Second, a Markov model evaluates cohorts of patients during each cycle, as opposed to individual patients during each cycle.

Third, the model did not include costs related to adverse events, the impact of adverse events on cost-effectiveness, or the impact of adverse events on QALYs. In the real-world setting, a variety of adverse events may occur with anti-VEGF treatment, some independent of the specific anti-VEGF agent used, and some potentially related to the specific anti-VEGF agent used, as demonstrated in clinical trials.

Further, from an effectiveness perspective, other potential benefits of treatment, such as long-term reduction in retinal fluid, were not captured in the model. Because retinal fluid reduction had not been previously mapped to a utility measure, the incremental clinical and cost-effectiveness across these agents in accordance with this emerging and clinically significant outcome measure cannot be fully informed. Future attempts may be considered to map retinal fluid reduction to utility values in order to better differentiate and elucidate the incremental value of anti-VEGF therapies compared with one another.

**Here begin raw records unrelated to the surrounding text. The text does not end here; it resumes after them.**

namespace Sys2Proof.Machine

section SendersHeard
variable {s : State} {sender : Station} {epoch : Epoch} {f : Frame} {v : Verdict}

/-- The line offset of a station standing by after a frame: by the line time the frame carries, if any (R161). -/
def Frame.offsetHeard (clock own : Clock) (f : Frame) : Clock :=
  match f.carriedLineTime with
  | some time => time - clock
  | none => own

theorem moveView_heard (view : View) (f : Frame) (hstandby : s.floor.state = .standby) :
    moveView view (takeLineTime f s) = s.followed view (f.offsetHeard s.clock s.floor.lineOffset) := by
  have hline : takeLineTime f s =
      s.setFloor { s.floor with lineOffset := f.offsetHeard s.clock s.floor.lineOffset } := by
    unfold takeLineTime Frame.offsetHeard
    cases f.carriedLineTime with
    | none => rfl
    | some time => exact if_pos (by simp [hstandby])
  rw [hline, moveView_eq]
  rfl

/-- What a frame that names its sender gives the view: its row of R159, and the line offset of R161. -/
structure GivesReach (reach : Option Seq → Option Seq → Option Seq × Option Seq) (offset clock own : Clock)
    (epoch : Epoch) (f : Frame) : Prop where
  names : NamesSender epoch f
  reach : ∀ next boundary, reach next boundary = followReach f next boundary
  offset : offset = f.offsetHeard clock own

/-- Standing by, a station only follows a frame that names its sender (R158 to R161, R164). -/
theorem takeSenderFrame_standby (hf : NamesSender epoch f) (hstandby : s.floor.state = .standby)
    (hsender : sender ≠ s.station) (hv : verdict s.station s.floor.view (some epoch) (some sender) = v)
    (hfollow : Follows s.floor.view epoch v) :
    takeTenureFrame sender (some epoch) f s =
      s.followed (s.floor.view.follow v (some epoch) (some sender) f) (f.offsetHeard s.clock s.floor.lineOffset) := by
  have hlive : makesLive s v f = false := makesLive_tenure v f (by simp [hstandby])
  have hstate (view : View) (offset : Clock) : (s.followed view offset).floor.state = .standby := hstandby
  rw [takeTenureFrame_follows (by rw [hf.candidate, hv]) (hfollow.imp_right And.left) hlive, hf.candidate,
    newLive_sender v hsender, moveView_heard _ f hstandby, reactToView, hstate]
  dsimp only
  rw [reactStandby_other _ hf.noHandover, ite_self]

/-- The view once it follows a frame of `sender`: its next seq and boundary are what the frame gives (R159). -/
def View.heardFrom (sender : Station) (epoch : Epoch) (reach : Option Seq × Option Seq) : View :=
  { live := some sender, epoch := some epoch, nextSeq := reach.1, boundary := reach.2 }

theorem follow_adopted (view : View) (f : Frame) : view.follow .adopted (some epoch) (some sender) f =
    .heardFrom sender epoch (followReach f none none) := rfl

theorem follow_refreshed {view : View} (f : Frame) (hepoch : view.epoch = some epoch) :
    view.follow .refreshed (some epoch) (some sender) f =
      .heardFrom sender epoch (followReach f view.nextSeq view.boundary) := by
  rw [View.heardFrom, ← hepoch]
  rfl

section Given
variable {reach : Option Seq → Option Seq → Option Seq × Option Seq} {offset : Clock}
  (hf : GivesReach reach offset s.clock s.floor.lineOffset epoch f)
include hf

theorem takeSenderFrame_moves {next boundary : Option Seq} (hstandby : s.floor.state = .standby)
    (hsender : sender ≠ s.station) (hv : verdict s.station s.floor.view (some epoch) (some sender) = v)
    (hfollow : Follows s.floor.view epoch v)
    (hview : s.floor.view.follow v (some epoch) (some sender) f =
      .heardFrom sender epoch (followReach f next boundary)) :
    takeTenureFrame sender (some epoch) f s = s.setFloor { s.floor with
      view := .heardFrom sender epoch (reach next boundary), lineOffset := offset
      armed := if s.floor.view.live = none then s.floor.autoClaim else s.floor.armed
      absenceTimer := some s.floor.absenceTimeout } := by
  have harmed : s.floor.armedFor (some sender) =
      if s.floor.view.live = none then s.floor.autoClaim else s.floor.armed := by simp [Floor.armedFor]
  rw [takeSenderFrame_standby hf.names hstandby hsender hv hfollow, hview, ← hf.reach, ← hf.offset, State.followed,
    ← harmed, ← absenceLoad_other _ hsender]
  rfl

/-- A stale frame that names its sender leaves a station standing by as it is (R158). -/
theorem takeSenderFrame_stale (hstandby : s.floor.state = .standby)
    (hv : verdict s.station s.floor.view (some epoch) (some sender) = .stale) :
    takeTenureFrame sender (some epoch) f s = s :=
  takeTenureFrame_stale_offFloor ((congrArg _ (hf.names.candidate sender)).trans hv) (by rw [hstandby]; rfl)

end Given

Simplified assumptions were made in the current model. First, it was assumed that the risk of improving or worsening by at least 15 letters at each year were independent of current BCVA levels. This aligns with the way that BCVA improvement/worsening was presented in the HAWK and HARRIER trials. The model also assumed that the rates of improving/worsening BCVA levels were consistent throughout the model. In the absence of long-term clinical trials, the true rate of improvement/worsening of BCVA beyond the clinical trial duration is unknown and is subject to uncertainty.

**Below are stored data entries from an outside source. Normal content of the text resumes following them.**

-- ==== Sys2Proof/Config.lean ====
section
/-! DEFINITION. The free values of the model: what the manual leaves open and no proof may know.

The 712 has no implementation-fixed configuration: its settings are state (R205). -/

namespace Sys2Proof

/-- The free value behind every order the manual leaves open at one event: the notices of different blocks
(R195, entry 4 of the assumption log), the level lines that arrive again together (R117, entry 5), and an ENTER that
reaches an IDLE engine together with a claim (R7, entry 37).
The first argument is the counter `free` of State, the second the how-manieth choice of that event. -/
opaque Config.freePick : Nat → Nat → Nat

end Sys2Proof
end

Finally, this model did not capture direct nonmedical costs or indirect costs associated with the presence of and treatment for wet AMD.

Conclusions

In this cost-effectiveness analysis, brolucizumab was less costly and more cost-effective than aflibercept and ranibizumab in the treatment of wet AMD. This is a function of brolucizumab’s greater improvement by at least 15 letters, lower rate of worsening by at least 15 letters, and fewer initial and subsequent doses per year, as determined by the phase 3, protocol-guided retreatment regimens. The most powerful of these drivers appears to be the number of doses per year. Future research should attempt to capture the health economic-related benefits of retinal fluid reduction associated with anti-VEGF agents in the treatment of wet AMD.